In the present study, the immunostaining of tumor cells with an antibody against calgranulin A showed significant differences regarding the tumor stage and grade of patient specimens. It therefore appears that its expression positively correlates with tumor invasiveness and differentiation, as demonstrated by previous research groups [38,39,40]. Remarkably, calgranulin A expression levels in NMIBC, observed via immunostaining, are very low, with 66.5% of all superficial tumor specimens showing no calgranulin A expression at all (calgranulin A staining index = 0). The overexpression of calgranulin A in NMIBC emerged as a potential prognostic factor, however, and Kaplan–Meier estimates showed significant results for recurrence, progression, and CSS. This suggests a prognostic value, as Cox multivariate regression highlighted calgranulin A expression as an independent prognostic factor for recurrence and progression.

This investigation was a preliminary test to translate the increasingly identified usefulness of calgranulin A as a prognostic marker in BC into clinical routine. Immunostaining with calgranulin A could be performed in routine histopathological assessment, to identify patients with NMIBC and a high risk for recurrence and progression.

This study is the first presentation of calgranulin A immunostaining in NMIBC and is a preliminary test because of its limitations: the small number of patients cannot compete with prognostic considerations as derived for instance from the current EORTC risk tables that comprise data from over 2500 patients [3]. However, calgranulin A showed significant time/event differences with our smaller dataset already, hence follow-up research on this marker should be interesting. Another shortcoming of the work is its retrospective design and the need to calculate the cutoff value retrospectively. Additionally, the quality of our follow-up data may be influenced by the lack of a standardized follow-up protocol: follow-up according to the EAU guidelines was requested, but we could not monitor the reliability of guideline conformity in some cases, when referring urologists did the follow-up themselves. Since the 2004 (and 2010) WHO grading system for urothelial cancers has brought distinct changes compared to the 1973 WHO grading system, which still was used in the study, it will be difficult to compare our data with recent cohorts because of overlapping of G2 grading and low- and high-grade tumor grading, respectively. In this regard, keeping the 1973 WHO grading in pathological reports together with the new grading is important. Since age, gender, and multifocality have been proposed as prognostic factors in the past, we assume that different results than ours, e.g., that age, gender, and multifocality were not constantly significant in Kaplan–Meier survival analysis, may arise with higher patient numbers in a possible validation study. Restricting the Cox proportional hazard analysis to the factors of the EORTC risk tables may influence the results of the multivariate regression, because other factors, e.g., age and gender, have already been identified as prognostically relevant. Because the number of events in our dataset was a limiting factor, this has to be validated in larger cohorts.

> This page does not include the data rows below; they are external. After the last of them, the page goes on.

/-- R124, R170: END ends the program of a slot that holds no tag, and its command completes with code 0 (R465); in a slot that holds
a tag it waits with stall cause SYNC, and ends the program once every tag has been observed.
Model choices it rests on: log entry 1. -/
def Obligations.EndWaitsThenEndsProgram : Prop :=
  ∀ (a : At) (s : State),
    let x := theSlot s a
    let n := a.core.val
    let ends (t : State) : Prop := (theSlot t a).phase = .idle ∧ (theSlot t a).prevCtx = some x.ctx
      ∧ ∀ d, findCmd s x.cmd = some d → EntryWritten s t d 0
    (AtGate a .stop s → slotHolds s n a.slot = false → Completes (.end_ a) s ends)
    ∧ (AtGate a .stop s → slotHolds s n a.slot = true → Completes (.end_ a) s fun t =>
      theSlot t a = { x with held := some ⟨.sync, .stop, none⟩, timeUp := false } ∧ OnlySlot a s t)
    ∧ (slotRuns s n a.slot = true → x.held = some ⟨.sync, .stop, none⟩ →
      (slotHolds s n a.slot = true → Completes (.endComplete a) s (· = s))
      ∧ (slotHolds s n a.slot = false → Completes (.endComplete a) s ends))

/-- The sequencer observes the report at the head of its order: the tag is free with its status word, and the word's error bits
are OR-ed into STATSUM of the slot that took it (R109, R111, R186).
Model choices it rests on: log entry 8. -/
def Obligations.RetirementReportObserved : Prop :=
  ∀ (core : Fin 160) (tag : Nat) (w : W64) (rest : List (Nat × W64)) (s : State),
    (getCore s core.val).reports = (tag, w) :: rest → observes s core.val = true →
    Completes (.retirementReport core) s fun t =>
      (getTag t tag).st = .free ∧ (getTag t tag).status = w ∧ (getTag t tag).gen = (getTag s tag).gen
        ∧ (getCore t core.val).reports = rest
        ∧ ∀ i, (getTag s tag).owner = some (core.val, i) →
            (getSlot t core.val i).statsum = (getSlot s core.val i).statsum ||| w.extractLsb' 16 8

/-- R102: an instruction that waits at the gate commits with the effect it would have had, or traps, once its cause has cleared;
one that another cause meets then waits for that one (R107, R116, R181), with the operand block it has read (R176).
Model choices it rests on: log entries 1 and 4. -/
def Obligations.WaitingInstructionCommits : Prop :=
  ∀ (a : At) (tag : Fin 4096) (younger : Fin 5) (h : Held) (s : State),
    let n := a.core.val
    let free := modSlot s n a.slot fun x => { x with held := none }
    let effect := gate h.word { tag := tag.val, younger := younger.val, blk := h.blk } n a.slot free
    slotRuns s n a.slot = true → (theSlot s a).held = some h → h.word ≠ .stop → (∀ ra, h.word ≠ .twait ra) →
    (∀ s', effect = .done s' → Completes (.commitAfterStall a tag younger) s (· = afterCommit h.word n a.slot s'))
    ∧ (∀ c v, effect = .trap c v → Completes (.commitAfterStall a tag younger) s fun t =>
        TrapTaken a c v s t)
    ∧ ∀ why, effect = .hold why → Completes (.commitAfterStall a tag younger) s fun t =>
        (∃ b, theSlot t a = { theSlot s a with held := some ⟨why, h.word, b⟩ } ∧ (h.blk.isSome = true → b = h.blk))
          ∧ OnlySlot a s t

/-! ### Core instructions, waits and hints (spec/05) -/

/-- TDEF sets a tile table entry from its block (R194), SEED the slot's LFSR (R195), LEND the slot's replay point with a marker
to the Matrix Unit (R209, R258, R611), and PFETCH gives the row cache a hint for each line of its range, when all of them lie in
device memory that the core's lookaside holds (R212); each goes on to the next word.
Model choices it rests on: log entries 1, 14 and 16. -/
def Obligations.CoreEngineInstructionsCommit : Prop :=
  ∀ (a : At) (ra rb : Reg) (k : BitVec 6) (s : State),
    let n := a.core.val
    let c := getCore s n
    let x := theSlot s a
    let addr := (getG x ra).toNat
    let b := readBlock c addr
    let first := addr / 128
    let len := min (getG x rb).toNat 65536
    (AtGate a (.tdef ra k) s → blockCheck c a.slot addr = none → b.rm ≠ 3 → blockZero c addr = true →
      headOk { fmtOut := true, count := true } b = true → b.w1 < 2 ^ 19 → b.w2 < 2 ^ 16 → b.w3 = 0 →
      ownsTile c a.slot k.toNat = true → 1 ≤ b.count → b.count ≤ 4096 → b.w1 % 16 = 0 → rowOk b.fmtOut b.w2 = true →
      (lsRange c a.slot).1 ≤ b.w1 → b.w1 + b.count * rowBytes b.fmtOut b.w2 ≤ (lsRange c a.slot).2 →
      Completes (.tdef a ra k) s fun t =>
        spGet none k.toNat (getCore t n).tiles = some ⟨b.w1, b.count, b.w2, b.fmtOut⟩
          ∧ (∀ j, j ≠ k.toNat → spGet none j (getCore t n).tiles = spGet none j c.tiles)
          ∧ theSlot t a = { x with pc := x.pc + 4#48 })
    ∧ (AtGate a (.seed ra) s → Completes (.seed a ra) s fun t =>
        theSlot t a = { x with
            lfsr := if (getG x ra).setWidth 32 = 0#32 then 1#32 else (getG x ra).setWidth 32, pc := x.pc + 4#48 }
          ∧ OnlySlot a s t)
    ∧ (AtGate a .lend s → slotHolds s n a.slot = false → layerOpen s n a.slot = false → Completes (.lend a) s fun t =>
        (theSlot t a).pc = x.pc + 4#48 ∧ (theSlot t a).replay = replayPoint c x (x.pc + 4#48)
          ∧ (spGet muReset (n / 8) t.mus).sent = (spGet muReset (n / 8) s.mus).sent ++ [(n, a.slot)])
    ∧ (AtGate a (.pfetch ra rb) s → Completes (.pfetch a ra rb) s fun t =>
        theSlot t a = { x with pc := x.pc + 4#48 } ∧ t.tags = s.tags ∧ t.hbm = s.hbm ∧ t.reqs = s.reqs
          ∧ (len = 0 → t.hints = s.hints) ∧ (regFld s .rcClassmask 0 7 0 0 16 = 0 → t.hints = s.hints)
          ∧ ∀ hs : List Hint, len ≠ 0 → regFld s .rcClassmask 0 7 0 0 16 ≠ 0 → hs.length = (addr + len - 1) / 128 + 1 - first →
            (∀ j h, hs[j]? = some h → h.ctx = x.ctx ∧ ∃ g, lookFind c.look (coreShare c a.slot) x.ctx (128 * (first + j)) = some g
              ∧ segTarget s g x.ctx (128 * (first + j)) .read = .dev h.pa h.wp) → t.hints = s.hints ++ hs)

/-- R222 to R224, R111: TWAIT commits when its time has come and waits at the gate otherwise; WAIT and STAT of a stale handle
read STALE_TAG, of an observed tag its status word, and STAT of any other tag reads 0xFF; WAITALL commits when the slot holds no
tag.
Model choices it rests on: log entries 1 and 8. -/
def Obligations.WaitsAndStatusReads : Prop :=
  ∀ (a : At) (rd ra : Reg) (s : State),
    let n := a.core.val
    let x := theSlot s a
    let v := getG x ra
    let tag := getTag s (v.toNat % 4096)
    let stale := tag.gen.toNat ≠ v.toNat / 4096 % 16 ∨ tag.owner ≠ some (n, a.slot)
    let writes (y : W64) (t : State) : Prop := theSlot t a = { setG x rd y with pc := x.pc + 4#48 } ∧ OnlySlot a s t
    let holds (w : Wew) (t : State) : Prop := theSlot t a = { x with held := some ⟨.sync, w, none⟩, timeUp := false } ∧ OnlySlot a s t
    (AtGate a (.twait ra) s → v.toNat % 2 ^ 30 < 1000000000 →
      Completes (.twait a ra) s fun t =>
        if v.toNat ≤ nowOp s then theSlot t a = { x with pc := x.pc + 4#48 } ∧ OnlySlot a s t else holds (.twait ra) t)
    ∧ (slotRuns s n a.slot = true → (∃ why b, x.held = some ⟨why, .twait ra, b⟩) → (x.timeUp = true ∨ v.toNat ≤ nowOp s) →
      Completes (.twaitReached a) s fun t =>
        theSlot t a = { x with held := none, pc := x.pc + 4#48 } ∧ OnlySlot a s t)
    ∧ (AtGate a (.wait rd ra) s →
      (stale → Completes (.wait a rd ra) s (writes 0x100020#64))
      ∧ (¬stale → tag.st = .free → Completes (.wait a rd ra) s (writes tag.status))
      ∧ (¬stale → tag.st ≠ .free → Completes (.wait a rd ra) s (holds (.wait rd ra))))
    ∧ (AtGate a (.stat rd ra) s →
      (stale → Completes (.stat a rd ra) s (writes 0x100020#64))
      ∧ (¬stale → Completes (.stat a rd ra) s (writes (if tag.st = .free then tag.status else 0xFF#64))))
    ∧ (AtGate a .waitall s → Completes (.waitall a) s fun t =>
        if slotHolds s n a.slot = true then holds .waitall t
        else theSlot t a = { x with pc := x.pc + 4#48 } ∧ OnlySlot a s t)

Further studies are needed to define the reliability and prognostic value of immunostaining with calgranulin A in NMIBC. These should be based on a larger cohort of patients, at best multicentric, and should be designed with a prospective setting. A comparison of calgranulin A expression, detected through immunostaining, with expression levels assessed by other techniques, e.g., mRNA expression or serum-based proteomics, would consolidate the findings. Before clinical acceptance of calgranulin A as a prognostic marker in NMIBC, a defined follow-up schedule should be executed in a prospective setting to make data suitable for calculating positive and negative predictive values in a time-dependent predictive model.

Conclusions

Calgranulin A expression in NMIBC, detected by immunohistochemistry, is a promising marker for the identification of NMIBC patients at high risk of recurrence and progression.